— Вы куда?
— Я домой, — говорю я, надевая куртку.
— Скотт, если у человека нет галлюцинаций, это еще не значит, что у него все в порядке с головой. Если бы так все и было, я бы сидел без работы. Так что ложитесь-ка на кушетку, голубчик, и расскажите мне о вашем детстве.
— Ну, все началось, когда я родился…
— Это было травмирующее переживание?
— Не помню.
— Репрессия, — говорит доктор Лжыфрейдт, прикуривая сигарету в форме трубы с большим раструбом. — Или это регрессия?
Я пожимаю плечами, что всегда неудобно, когда лежишь.

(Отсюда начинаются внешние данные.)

/-- R130 to R134, R151, R215, R216, R232. The pieces of a row are its parts within one line each. That a record outside is charged to
field 0, and which trap a barrier takes, is the model's reading of two texts that differ (log 30). -/
def Obligations.CopyOperationsIssue : Prop :=
  ∀ (s : State) (f : Focus) (st : SReg) (ch : BitVec 4) (acc k : BitVec 3) (q : Bool) (rc7 : Rec7) (rc6 : Rec6) (rc4 : Rec4) (a : Nat),
    s.focus = some f → s.cFree f.ctx = true → (s.core (ctxCore f.ctx)).ecc = [] →
    (s.ctx f.ctx).storesPending f.ent.word [(a, 64)] = false →
    (let c := s.ctx f.ctx
     let n := f.ent.word
     let bs := s.spRead f.ctx n a 64
     let r := Shape.parse bs
     let sound : CopyForm → Prop := fun form => c.outside a 64 = false ∧ s.shapeFaults c form bs = [] ∧ (r.barV = true → s.barOutside c r.bar = false ∧ r.bar % 16 = 0)
     let copies : Instr → Chan → Op → Prop := fun i h o =>
       exec i s = issued s f { c with chans := c.chans.set ch.toNat h, ops := c.ops ++ [{ o with ch := some ch.toNat, prevCh :=
         (let p := c.chans.get Chan.reset ch.toNat
          (p.base, p.limit, p.busy, p.empty, p.wm)) }] }
     let into : Chan := ⟨r.sp, r.limit, true, true, 0⟩
     let out : Chan := ⟨r.sp, r.limit, true, false, r.limit⟩
     let rowsOf : (Nat → Int) → List Piece := fun g => ((List.range r.rows).map fun i => rowPieces i (g i) (r.sp + i * r.spstride) r.bytes).flatten
     let line : Nat → Int := fun i => r.va + i * r.vstride
     (c.chanBusy ch = true → exec (.cpIn st ch rc7) s = waits s ∧ exec (.cpOut st ch rc7) s = waits s ∧ exec (.accSt st ch acc rc4) s = waits s) ∧
     (c.chanBusy ch = false →
       (a = recAddr rc7 →
         (c.outside a 64 = true → exec (.cpIn st ch rc7) s = .next (s.issueTrap f 0x0A (BitVec.ofNat 64 (a % 2 ^ 24)))) ∧
         (∀ x xs, c.outside a 64 = false → s.shapeFaults c .plain bs = x :: xs →
           exec (.cpIn st ch rc7) s = .next (s.issueTrap f 0x0A (BitVec.ofNat 64 (a % 2 ^ 24 + xs.foldl min x * 2 ^ 24)))) ∧
         (c.outside a 64 = false → s.shapeFaults c .plain bs = [] → r.barV = true → s.barOutside c r.bar = true →
           exec (.cpIn st ch rc7) s = .next (s.issueTrap f 0x04 (BitVec.ofNat 64 r.bar))) ∧
         (c.outside a 64 = false → s.shapeFaults c .plain bs = [] → r.barV = true → s.barOutside c r.bar = false → r.bar % 16 ≠ 0 →
           exec (.cpIn st ch rc7) s = .next (s.issueTrap f 0x05 (BitVec.ofNat 64 r.bar))) ∧
         (∀ hz, c.recHorizon n r = .ok hz →
           (sound .plain → copies (.cpIn st ch rc7) into { Op.of f .cpIn st with
             shape := r, passed := false, addr := r.aux, b := hz.2, c := hz.1, pieces := rowsOf line }) ∧
           (sound .prefetch → copies (.cpPf st ch rc7) into { Op.of f .cpPf st with
             shape := r, passed := false, addr := r.aux, b := hz.2, c := hz.1, pieces := rowsOf line }) ∧
           (sound .gather → copies (.cpGat st ch rc7) into { Op.of f .cpGat st with
             shape := r, passed := false, addr := r.aux, b := hz.2, c := hz.1,
             pieces := rowsOf fun i => r.va + (rfld (s.spRead f.ctx n r.aux (4 * r.rows)) (4 * i) 4 : Nat) * r.vstride }) ∧
           (sound .reduce → copies (.gred st ch rc7) into { Op.of f .gred st with
             shape := r, passed := false, addr := r.aux, b := hz.2, c := hz.1, pieces := headerPieces r })) ∧
         (sound .plain → copies (.cpOut st ch rc7) out { Op.of f .cpOut st with
           shape := r, passed := false, b := r.ver, c := r.cid, pieces := (rowsOf line).map fun p => { p with data := s.spRead f.ctx n p.sp p.len } }) ∧
         (sound .member → ∃ ps, copies (.cpCst st ch rc7) out { Op.of f .cpCst st with
             shape := r, passed := false, b := r.ver, c := r.cid, pieces := ps } ∧
           ps.map (fun p => { p with ver := none }) = (rowsOf line).map (fun p => { p with data := s.spRead f.ctx n p.sp p.len }) ∧
           ∀ p ∈ ps, p.ver = some (r.ver, r.midx + (ps.filter fun x => decide (x.va < p.va)).length))) ∧
       (a = recAddr rc4 → sound .tile →
         copies (.accLd st ch acc rc4) ⟨0xFFFFFF, 0, true, true, 0⟩ { Op.of f .accLd st with
           shape := r, passed := false, tile := acc.toNat, pieces := ((List.range r.rows).map fun i => rowPieces i (line i) 0 r.bytes).flatten } ∧
         ∃ ps, copies (.accSt st ch acc rc4) ⟨0xFFFFFF, 0, true, true, 0⟩ { Op.of f .accSt st with
             shape := r, passed := false, tile := acc.toNat, pieces := ps } ∧
           ps = ((List.range r.rows).map fun i => (rowPieces i (line i) 0 r.bytes).map fun p =>
             { p with data := ((rowBytesOf r.cvt (c.rowAt acc.toNat (s.now + i) i)).drop p.sp).take p.len }).flatten) ∧
       (a = recAddr rc6 → sound .plain → c.xdispFaults q r = [] →
         (∀ i, i < r.rows → dispOk r.ks (s.spRead f.ctx n (r.aux + 32 * i) 32) = true) →
         ∃ ps, copies (.xdisp st ch q rc6) out { Op.of f (.xdisp q) st with
           shape := r, passed := false, b := r.bytes, pieces := ps,
           rows := (List.range r.rows).map fun i => xrowOf q r.cvt (s.spRead f.ctx n (r.aux + 32 * i) 32) (s.spRead f.ctx n (r.sp + i * r.spstride) r.bytes) }) ∧
       (a = recAddr rc4 → c.outside a 64 = false → c.resolveFaults (k.toNat + 1) bs = [] → c.outside (a + 64 : Nat) 64 = false →
         c.repairFaults r.rows (s.spRead f.ctx n (a + 64) 64) = [] → c.storesPending n [(a + 64, 64)] = false →
         (r.barV = true → s.barOutside c r.bar = false ∧ r.bar % 16 = 0) →
         ∃ ps rows, rows.length = r.rows ∧ copies (.resolve st ch k rc4) ⟨r.sp, r.sp + 32 + 32 * r.rows - 1, true, false, r.sp + 32 + 32 * r.rows - 1⟩
           { Op.of f (.resolve (k.toNat + 1)) st with
             shape := r, passed := false, rows := rows, tile := k.toNat + 1, issued := s.now,
             b := (Shape.parse (s.spRead f.ctx n (a + 64) 64)).bytes, list := s.spRead f.ctx n r.sp (32 + 32 * r.rows), pieces := ps })))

Доктор Лжыфрейдт берет с полки какую-то книгу, листает ее, говорит «Гм» и ставит книгу обратно на полку.
— Расскажите о ваших взаимоотношениях с собственными детьми, Скотт. У вас есть дети?
— Один ребенок. И что касается наших взаимоотношений, они не очень хорошие, — говорю я, решив, что лучше признаться сразу. — Понимаете, у него патология физического развития. Иными словами, он получился немного дефектным. А мне это не нравится.
— Да и кому бы понравилось? — говорит доктор Лжыфрейдт, укладываясь на кушетке рядом со мной.
— У него ненормально длинная шея, — перечисляю я. — И такие, знаете, смешные маленькие рожки на голове…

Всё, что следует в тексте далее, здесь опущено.